TODO comenzó cuando… Saúl había tenido una pequeña siesta antes de salir en su búsqueda, una que tuviera oportunidad para planear – ¿Se fijaron en lo que ocurrió con los limones trillizos? |
– Oh sí, la ingenua melancolía de esa cebolla – ahí iba de nuevo Louis. – Entonces –Max no dejaría que cortaran su euforia– cuando se fijó que tenían aspecto de echadas a perder, por su salpullido café, dudó en tirarlas. Aquellas tenían mucho miedo, se los juro. Pero en el instante en que la señora inclinó su puño entrecerrado hacia el basurero, advirtió que suavemente caía, como capas, el salpullido. Se habían pegado hojitas de apio insípidas, al haber estado en reclusión en el refrigerador. Los cortaron a cada uno, y al exprimir nada más que la mitad, quedó el resto como pequeñuelos, un milagro. Por aclararte Louis, ¡estás miope! Arriba de ti están tomándose un baño, con semillas todavía dentro. – Ya veo… digo no. Hace falta un oculista en el lugar. Sin previo aviso, notaron unos saltos abruptos y la figura de Saúl yendo al patio. – ¿A dónde vas cebolla? –inquirió Thelma. – Aire fresco –limitóse Saúl a decirlo tranquilamente. “Ya veo. Sus malditas banalidades. ¿Y yo qué? ¿Ingenua melancolía? Por algo no ayudan, idiotas”. Cruzó el patio, dirigiéndose a un túnel que lo llevaba a la parte frontal de la casa, dando una vuelta. Antes de entrar se sorprendió, aunque no mucho, por los ladridos del perro de los Welling. De la calle donde residía, caminó diez manzanas en una hora, puesto que se detenía y escondía en los canales para lluvia, o en una callejuela. |
Miró hacia el oeste, que comenzaba a perder su claridad; una lluvia anaranjada, como al caer sobre un vidrio, pintaba el cárdeno cielo, sin temor.

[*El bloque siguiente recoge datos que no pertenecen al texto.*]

-- ==== Sys2Proof/Laws/Hasher.lean ====
section
/-! SUPPORT. What the internal operations can do, said once: ABSORB, the body of UPDATE, the padding, and one step
of the machine. -/

namespace Sys2Proof.Machine

/-- The one thing a refusal does (R105). -/
theorem raiseMisuse_eq (s : State) : raiseMisuse s =
    .next { s with err := true, responses := s.responses ++ [.error .misuseAfterFinal] } := rfl

theorem takeEvent_of_nil (s : State) (h : s.events = []) : takeEvent s = none := by
  simp [takeEvent, h]

theorem takeEvent_of_cons (s : State) (e : HostEvent) (rest : List HostEvent) (h : s.events = e :: rest) :
    takeEvent s = some (e, { s with events := rest }) := by
  simp [takeEvent, h]

/-- A round constant is its word of the table's row (R28). -/
theorem K_eq_row (j : Nat) (hj : j < 64) :
    K[j] = roundConstantRows[j / 8].extractLsb' (32 * (7 - j % 8)) 32 := by
  simp [K]

/-- COMPRESS writes H, the working storage and the count of compressions (R95). -/
theorem compressBuffer_eq (s : State) : compressBuffer s =
    { s with
      hash := addVars s.hash (Scratch.runRounds Config.rounds ((s.scratch.sched s.buf).load s.hash)).vars
      scratch := Scratch.free s.draws
      draws := s.draws + 1 } := rfl

/-- One more round can as well be the last. -/
theorem runRounds_succ (n : Nat) (x : Scratch) :
    Scratch.runRounds (n + 1) x = (Scratch.runRounds n x).round := by
  induction n generalizing x with
  | zero => rfl
  | succ n ih => rw [Scratch.runRounds, ih, ← Scratch.runRounds]

/-- The two cases of ABSORB (R67): the byte does not fill the buffer, or it does and the block is folded. -/
theorem absorb_cases (b : Byte) (s : State) :
    absorb b s = { putByte b s with cnt := s.cnt + 1 } ∧ (nextFill s.fill).val ≠ 64 ∨
    absorb b s = foldBlock { putByte b s with cnt := s.cnt + 1 } ∧ (nextFill s.fill).val = 64 := by
  by_cases h : (nextFill s.fill).val = 64
  · exact .inr ⟨by simp [absorb, h], h⟩
  · exact .inl ⟨by simp [absorb, h], h⟩

@[simp] theorem absorbAll_nil (s : State) : absorbAll [] s = s := rfl

theorem absorbAll_cons (b : Byte) (data : List Byte) (s : State) :
    absorbAll (b :: data) s = absorbAll data (absorb b s) := rfl

/-- UPDATE is a left fold of ABSORB over its payload (R77). -/
theorem absorbAll_append (a b : List Byte) (s : State) :
    absorbAll (a ++ b) s = absorbAll b (absorbAll a s) := by
  simp [absorbAll, List.foldl_append]

/-- What ABSORB never touches: the flags, the port and the responses. -/
theorem absorb_frame (b : Byte) (s : State) :
    (absorb b s).phase = s.phase ∧ (absorb b s).err = s.err ∧ (absorb b s).events = s.events ∧
      (absorb b s).responses = s.responses := by
  obtain ⟨h, -⟩ | ⟨h, -⟩ := absorb_cases b s <;> rw [h] <;> exact ⟨rfl, rfl, rfl, rfl⟩

theorem absorbAll_frame (data : List Byte) (s : State) :
    (absorbAll data s).phase = s.phase ∧ (absorbAll data s).err = s.err ∧
      (absorbAll data s).events = s.events ∧ (absorbAll data s).responses = s.responses := by
  induction data generalizing s with
  | nil => exact ⟨rfl, rfl, rfl, rfl⟩
  | cons b data ih =>
    obtain ⟨h1, h2, h3, h4⟩ := absorb_frame b s
    obtain ⟨g1, g2, g3, g4⟩ := ih (absorb b s)
    exact ⟨g1.trans h1, g2.trans h2, g3.trans h3, g4.trans h4⟩

/-- What the padding's loop never touches. -/
theorem zeroFillTo_frame (limit : Nat) (s : State) :
    (zeroFillTo limit s).cnt = s.cnt ∧ (zeroFillTo limit s).phase = s.phase ∧ (zeroFillTo limit s).err = s.err ∧
      (zeroFillTo limit s).events = s.events ∧ (zeroFillTo limit s).responses = s.responses := by
  obtain ⟨buf, fill, h⟩ := putZeros_frame (limit - s.fill.val) s
  rw [zeroFillTo, h]
  exact ⟨rfl, rfl, rfl, rfl, rfl⟩

/-- What the spill never touches. -/
theorem spillIfNoRoom_frame (s : State) :
    (spillIfNoRoom s).cnt = s.cnt ∧ (spillIfNoRoom s).phase = s.phase ∧ (spillIfNoRoom s).err = s.err ∧
      (spillIfNoRoom s).events = s.events ∧ (spillIfNoRoom s).responses = s.responses := by
  unfold spillIfNoRoom
  split
  · simpa only [foldBlock_cnt, foldBlock_phase, foldBlock_err, foldBlock_events, foldBlock_responses] using
      zeroFillTo_frame Config.blockBytes s
  · exact ⟨rfl, rfl, rfl, rfl, rfl⟩

/-- What the padding never touches; it leaves the buffer empty. -/
theorem padAndCompress_frame (s : State) :
    (padAndCompress s).cnt = s.cnt ∧ (padAndCompress s).phase = s.phase ∧ (padAndCompress s).err = s.err ∧
      (padAndCompress s).events = s.events ∧ (padAndCompress s).responses = s.responses ∧
      (padAndCompress s).fill = 0 := by
  obtain ⟨g1, g2, g3, g4, g5⟩ := spillIfNoRoom_frame (putByte Config.padMark s)
  obtain ⟨h1, h2, h3, h4, h5⟩ := zeroFillTo_frame Config.padLimit (spillIfNoRoom (putByte Config.padMark s))
  simp only [padAndCompress, foldBlock_cnt, foldBlock_phase, foldBlock_err, foldBlock_events, foldBlock_responses,
    foldBlock_fill, putLength_cnt, putLength_phase, putLength_err, putLength_events, putLength_responses]
  exact ⟨h1.trans g1, h2.trans g2, h3.trans g3, h4.trans g4, h5.trans g5, trivial⟩

/-- Everything a step can do when it answers a next state: wait, run a command, or reset. -/
theorem step_cases {s t : State} (h : step s = .next t) :
    (s.events = [] ∧ t = s) ∨
    (∃ tx rest i, s.events = .command tx :: rest ∧ decode tx = .ok i ∧
      exec i { s with events := rest } = .next t) ∨
    (∃ e rest, s.events = e :: rest ∧ (e = .reset ∨ ∃ tx, e = .resetDuring tx) ∧
      t = resetEngine { s with events := rest }) := by
  match he : s.events with
  | [] => simp [step, takeEvent, he] at h; exact .inl ⟨rfl, h.symm⟩
  | .command tx :: rest =>
    match hd : decode tx with
    | .ok i => simp [step, takeEvent, he, hd] at h; exact .inr (.inl ⟨tx, rest, i, rfl, hd, h⟩)
    | .error e => simp [step, takeEvent, he, hd] at h
  | .reset :: rest =>
    simp [step, takeEvent, he] at h
    exact .inr (.inr ⟨.reset, rest, rfl, .inl rfl, h.symm⟩)
  | .resetDuring tx :: rest =>
    simp [step, takeEvent, he] at h
    exact .inr (.inr ⟨.resetDuring tx, rest, rfl, .inr ⟨tx, rfl⟩, h.symm⟩)

end Sys2Proof.Machine
end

Cerca del sitio donde se recataba, un vendedor ambulante retiraba su material de manera serena. Tenía un gato negro, que dormitaba sobre el techo de conductor; hasta que éste olió el estrambótico perfume de Saúl.
La cebolla se asustó al tener en frente al felino, compañero de la noche. No lo rasguñó, ni le lamió las capas; mantuvo la mirada sobre él, quedamente. “Sus ojos, tan irreales” pensaba.
Los motores junto al humo que salió del tubo de escape, dejaron tirada a la pobre cebolla, y al ver deslizarse al gato dentro del auto por medio de la ventana, unas gotas, cinco, diez… millones cayendo.
Escuchó detrás toscos carraspeos, estornudos agudos y lamentaciones a cualquier tono. Boquiabierto, cientos de frutas, verduras, leguminosas y hortalizas; de aspecto senil, marchitados intrínsecamente. Fue con ellos.
Era una montaña que sonaba a algo más que muerte lenta. Un aguacate yacía sobre inmóviles fresas; tomates sepultados, lechugas despedazadas.
Sostuvo la mano de un durazno, uno cualquiera; al lado de éste una mandarina, en la cual sus lágrimas se confundían con el aguacero misterioso. ¿Cómo es permitido que olvidadas fueran? ¡Qué odio! – No fuimos desechadas, hermano –susurró el durazno, tan débil–. Creo que ya nacimos echadas a perder.
¿Qué hacía ahí Saúl? Escaló la pila de todas ellas, buscando trapos y mantas. Con ellas, siempre; aunque despertaran muertas, moriría junto a ellas. Al haber cubierto con toda especie de telas, durmió entre todas. Al poco rato de mirar entre un hoyo de su carpa provisional, la noche no le dijo adiós.
No se había dado cuenta del tiempo hasta ahora.